[Dataset entries]

-- ==== Sys2Proof/Certificates/Slice0/Obligations.lean ====
section
/-!
DEFINITION. The statements for the provers, each with the rules of spec/ it formalises.
-/

open Sys2Proof Sys2Proof.Machine

/-! ### Reset and the machine's invariants -/

/-- 70_reset_and_hazards.md R230: every value of the table of the state after power-on. -/
def Obligations.ResetValues : Prop :=
  State.reset.initState = .uninit ∧ State.reset.bc = none ∧ State.reset.selPin = none ∧ State.reset.canvas = none ∧
    State.reset.sel = .undriven ∧ State.reset.out = [] ∧ State.reset.faultCause = 0#3 ∧
    State.reset.faultWord = 0#40 ∧ State.reset.ci = 0

/-- The state after power-on satisfies the invariant of `StepKeepsInvariant` (R36, R230). Its last clause speaks of the
model's own fields `program` and `responses` (log entries 1 and 3). -/
def Obligations.ResetSatisfiesInvariant : Prop := State.reset.Inv

/-- Every step keeps the invariant: the canvas and its registers (R36), the select line (R26, R240), the shape of the
trace (R174), the fault register (R27, R28, R203, R206, R207), and the command port (R21, R34; the model's own fields,
log entries 1 and 3). -/
def Obligations.StepKeepsInvariant : Prop :=
  ∀ s t : State, s.Inv → step s = .next t → t.Inv

/-- 10_state.md R36. In READY the canvas exists, has 4·BC bytes and at most 32, and BC is 1 to 8; in UNINIT CANVAS, BC
and SELPIN hold no value. It holds after power-on and every step preserves it. -/
def Obligations.CanvasLengthInvariant : Prop :=
  State.reset.CanvasInv ∧
  (∀ s t : State, s.CanvasInv → step s = .next t → t.CanvasInv) ∧
  (∀ s : State, s.CanvasInv → s.initState = .ready →
    ∃ b bs, s.bc = some b ∧ 1 ≤ b.toNat ∧ b.toNat ≤ 8 ∧ s.canvasBytes = some bs ∧ bs.length = 4 * b.toNat ∧
      bs.length ≤ 32) ∧
  (∀ s : State, s.CanvasInv → s.initState = .uninit → s.canvas = none ∧ s.bc = none ∧ s.selPin = none)

/-- 10_state.md R26, 70_reset_and_hazards.md R240: between commands SEL is 1 in READY and UNDRIVEN in UNINIT, the level
the events sent so far leave on the line; it holds after power-on and every step preserves it. -/
def Obligations.SelectLineHighBetweenCommands : Prop :=
  State.reset.SelInv ∧ ∀ s t : State, s.SelInv → step s = .next t → t.SelInv

/-- 10_state.md R31, 43_serializer.md R174: a step only appends to OUT, and what it appends is nothing, one SelInit, or
one whole transfer frame; before a frame the line is high in every state a run reaches, and after it too. -/
def Obligations.OutputGrowsByWholeFrames : Prop :=
  ∀ s t : State, step s = .next t →
    t.out = s.out ∨ (∃ pin, s.initState = .uninit ∧ t.out = s.out ++ [.selInit pin]) ∨
      ∃ bs : List Byte, s.initState = .ready ∧
        t.out = s.out ++ .selDrive .low :: (bs.map .tx ++ [.selDrive .high]) ∧
        (s.Inv → s.sel = .driven .high) ∧ t.sel = .driven .high

/-- From every state that meets the invariant, a step answers a next state, or the block has recorded a fault and is
stuck (60_exceptions.md R202, R208). No command is refused, no byte outside the canvas is touched (20_memory.md R66),
and no register is read where it holds no value (93_implementation_defined.md item 17; log entry 4). With nothing
presented the step answers the same state, which is the model's choice (log entry 2). -/
def Obligations.OnlyARecordedFaultStopsTheBlock : Prop :=
  ∀ s : State, s.Inv → safeOutcome s (step s)

/-- A run ends complete or stuck within as many steps as words are left (60_exceptions.md R219), from every state that
meets the invariant. The program is the model's own field (log entry 1). -/
def Obligations.EveryRunEnds : Prop :=
  ∀ s : State, s.Inv → ∃ n t, n ≤ s.program.length - s.ci ∧ core.run n s = .next t ∧
    (t.complete = true ∨ t.stuckEnd = true)

/-! ### The command port and the faults -/

/-- A step runs the decoded command. With nothing presented the block waits in the same state (R230; log entry 2). A
word placed on the port is the one the next step takes (log entry 1). -/
def Obligations.StepRunsDecodedCommand : Prop :=
  (∀ (s : State) (w : Word) (i : Instr), presented s = some w → decode w = .instr i → i.wellFormed = true →
    step s = exec i s) ∧
  (∀ (s : State) (nbits w : Nat) (i : Instr), decodeTableWord nbits w = some i →
    step (s.withFetchWord nbits w) = exec i (s.withFetchWord nbits w)) ∧
  (∀ s : State, presented s = none → s.faultCause = 0#3 → step s = .next s)

/-- 10_state.md R21, R34: an accepted command advances `ci` by exactly 1 and gives one response, OK or FAIL for INIT
and NONE for every other command; a command that raises a fault does neither (60_exceptions.md R202). The host's program
does not change (20_memory.md R64). `responses` and `program` are the model's own fields (log entries 1 and 3). -/
def Obligations.AcceptedCommandsAdvanceTheIndex : Prop :=
  ∀ (i : Instr) (s t : State), exec i s = .next t →
    t.program = s.program ∧
    ((t.faultCause = 0#3 ∧ t.ci = s.ci + 1 ∧
        ∃ r, t.responses = s.responses ++ [r] ∧
          (match i with
           | .init _ _ => r = .ok ∨ r = .fail
           | .clear | .paint _ _ | .fill _ _ | .flush | .sendraw _ => r = .none)) ∨
      (t.faultCause ≠ 0#3 ∧ t.ci = s.ci ∧ t.responses = s.responses))

/-- 60_exceptions.md R208, with the faults of R204 to R207: for the word on the port exactly one outcome applies, in the
order of the rule. The opcode and the reserved bits are read off the word's number here. -/
def Obligations.CheckOrder : Prop :=
  ∀ (s : State) (w : Word), s.Inv → presented s = some w →
    if s.faultCause ≠ 0#3 then step s = .fault (.stuck s.faultCause)
    else if ¬(1 ≤ w.toNat / 2 ^ 32 ∧ w.toNat / 2 ^ 32 ≤ 6) then
      step s = .next { s with faultCause := 1#3, faultWord := w }
    else if (w.toNat / 2 ^ 32 = 1 ∧ w.toNat / 2 ^ 16 % 2 ^ 16 ≠ 0) ∨
        ((w.toNat / 2 ^ 32 = 2 ∨ w.toNat / 2 ^ 32 = 5) ∧ w.toNat % 2 ^ 32 ≠ 0) ∨
        (w.toNat / 2 ^ 32 = 3 ∧ w.toNat / 2 ^ 17 % 2 ^ 15 ≠ 0) then
      step s = .next { s with faultCause := 2#3, faultWord := w }
    else if w.toNat / 2 ^ 32 = 1 ∧ s.initState = .ready then
      step s = .next { s with faultCause := 4#3, faultWord := w }
    else if w.toNat / 2 ^ 32 ≠ 1 ∧ s.initState = .uninit then
      step s = .next { s with faultCause := 3#3, faultWord := w }
    else ∃ i t, decode w = .instr i ∧ step s = exec i s ∧ exec i s = .next t ∧ t.faultCause = 0#3

/-- 60_exceptions.md R202: a fault is recorded only where none was; it writes FAULT.CAUSE and FAULT.WORD with the word
on the port and changes nothing else; from then on no word has a step, whatever the host presents, and the state is not
the end of a complete run. -/
def Obligations.FaultsArePrecise : Prop :=
  ∀ (s t : State) (w : Word), presented s = some w → step s = .next t → t.faultCause ≠ 0#3 →
    s.faultCause = 0#3 ∧ t = { s with faultCause := t.faultCause, faultWord := w } ∧
    step t = .fault (.stuck t.faultCause) ∧
    (∀ u : Word, step (t.present u) = .fault (.stuck t.faultCause)) ∧
    t.complete = false ∧ t.stuckEnd = true

/-- 60_exceptions.md R202, R211: a faulted block has no step and runs no command, whatever stands on its port. -/
def Obligations.FaultedBlockIsStuck : Prop :=
  ∀ s : State, s.faultCause ≠ 0#3 →
    step s = .fault (.stuck s.faultCause) ∧ ∀ i : Instr, exec i s = .fault (.stuck s.faultCause)

/-- 60_exceptions.md R206: in UNINIT every command but INIT raises NOT_INITIALIZED, SENDRAW among them; the record holds
the command's own word (log entry 14) and nothing else changes. -/
def Obligations.UninitializedCommandsFault : Prop :=
  ∀ (i : Instr) (s : State), (∀ boards pin, i ≠ .init boards pin) → s.faultCause = 0#3 → s.initState = .uninit →
    exec i s = .next { s with faultCause := 3#3, faultWord := encode i }

/-- 60_exceptions.md R207: INIT in READY raises REINIT, whatever its operands; the record holds the command's own word
(log entry 14) and nothing else changes. -/
def Obligations.ReinitializationFaults : Prop :=
  ∀ (boards pin : BitVec 8) (s : State), s.faultCause = 0#3 → s.initState = .ready →
    exec (.init boards pin) s = .next { s with faultCause := 4#3, faultWord := encode (.init boards pin) }

/-! ### Encoding -/

/-- Decoding the word of a well-formed command gives it back, every operand at every value (30_encoding.md R73 to R79,
R82: no operand value is reserved). -/
def Obligations.DecodeEncodeRoundTrip : Prop :=
  ∀ i : Instr, i.wellFormed = true → decode (encode i) = .instr i

/-- A word that decodes to a command is that command's word: no bit of it is ignored (30_encoding.md R82, R84). -/
def Obligations.OneWordPerCommand : Prop :=
  ∀ (w : Word) (i : Instr), decode w = .instr i → encode i = w

/-- 30_encoding.md R80: the decoder on every 40-bit word, by the arithmetic of the rule on the word's number. -/
def Obligations.DecodeFollowsTheRule : Prop :=
  ∀ w : Word, decode w =
    (if w.toNat / 2 ^ 32 = 1 then
      (if w.toNat / 2 ^ 16 % 2 ^ 16 ≠ 0 then .reservedBits
       else .instr (.init (BitVec.ofNat 8 (w.toNat % 2 ^ 8)) (BitVec.ofNat 8 (w.toNat / 2 ^ 8 % 2 ^ 8))))
    else if w.toNat / 2 ^ 32 = 2 then
      (if w.toNat % 2 ^ 32 ≠ 0 then .reservedBits else .instr .clear)
    else if w.toNat / 2 ^ 32 = 3 then
      (if w.toNat / 2 ^ 17 % 2 ^ 15 ≠ 0 then .reservedBits
       else .instr (.paint (BitVec.ofNat 16 (w.toNat % 2 ^ 16)) (w.toNat / 2 ^ 16 % 2 == 1)))
    else if w.toNat / 2 ^ 32 = 4 then
      .instr (.fill (BitVec.ofNat 16 (w.toNat % 2 ^ 16)) (BitVec.ofNat 16 (w.toNat / 2 ^ 16 % 2 ^ 16)))
    else if w.toNat / 2 ^ 32 = 5 then
      (if w.toNat % 2 ^ 32 ≠ 0 then .reservedBits else .instr .flush)
    else if w.toNat / 2 ^ 32 = 6 then
      .instr (.sendraw (BitVec.ofNat 32 (w.toNat % 2 ^ 32)))
    else .illegalOpcode)

/-- 30_encoding.md R81: the illegal words are those whose opcode is 0x00 or 0x07 to 0xFF, 250 of the 256 values, the
all-zero word among them; each raises ILLEGAL_OPCODE. -/
def Obligations.IllegalOpcodes : Prop :=
  (∀ w : Word, decode w = .illegalOpcode ↔ w.toNat / 2 ^ 32 = 0 ∨ 7 ≤ w.toNat / 2 ^ 32) ∧
  ((List.range 256).filter (fun op => decide (decode (BitVec.ofNat 40 (op * 2 ^ 32)) = .illegalOpcode))).length = 250 ∧
  decode 0x0000000000#40 = .illegalOpcode ∧
  ∀ (s : State) (w : Word), presented s = some w → s.faultCause = 0#3 →
    (w.toNat / 2 ^ 32 = 0 ∨ 7 ≤ w.toNat / 2 ^ 32) → step s = .next { s with faultCause := 1#3, faultWord := w }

About this task
Reproduce exactly the section above that begins at the line containing "holds the command's own word" and ends at the line containing "0#3 → s.initState = .ready →", leaving out all other lines.

Task answer
/-- 60_exceptions.md R207: INIT in READY raises REINIT, whatever its operands; the record holds the command's own word
(log entry 14) and nothing else changes. -/
def Obligations.ReinitializationFaults : Prop :=
  ∀ (boards pin : BitVec 8) (s : State), s.faultCause = 0#3 → s.initState = .ready →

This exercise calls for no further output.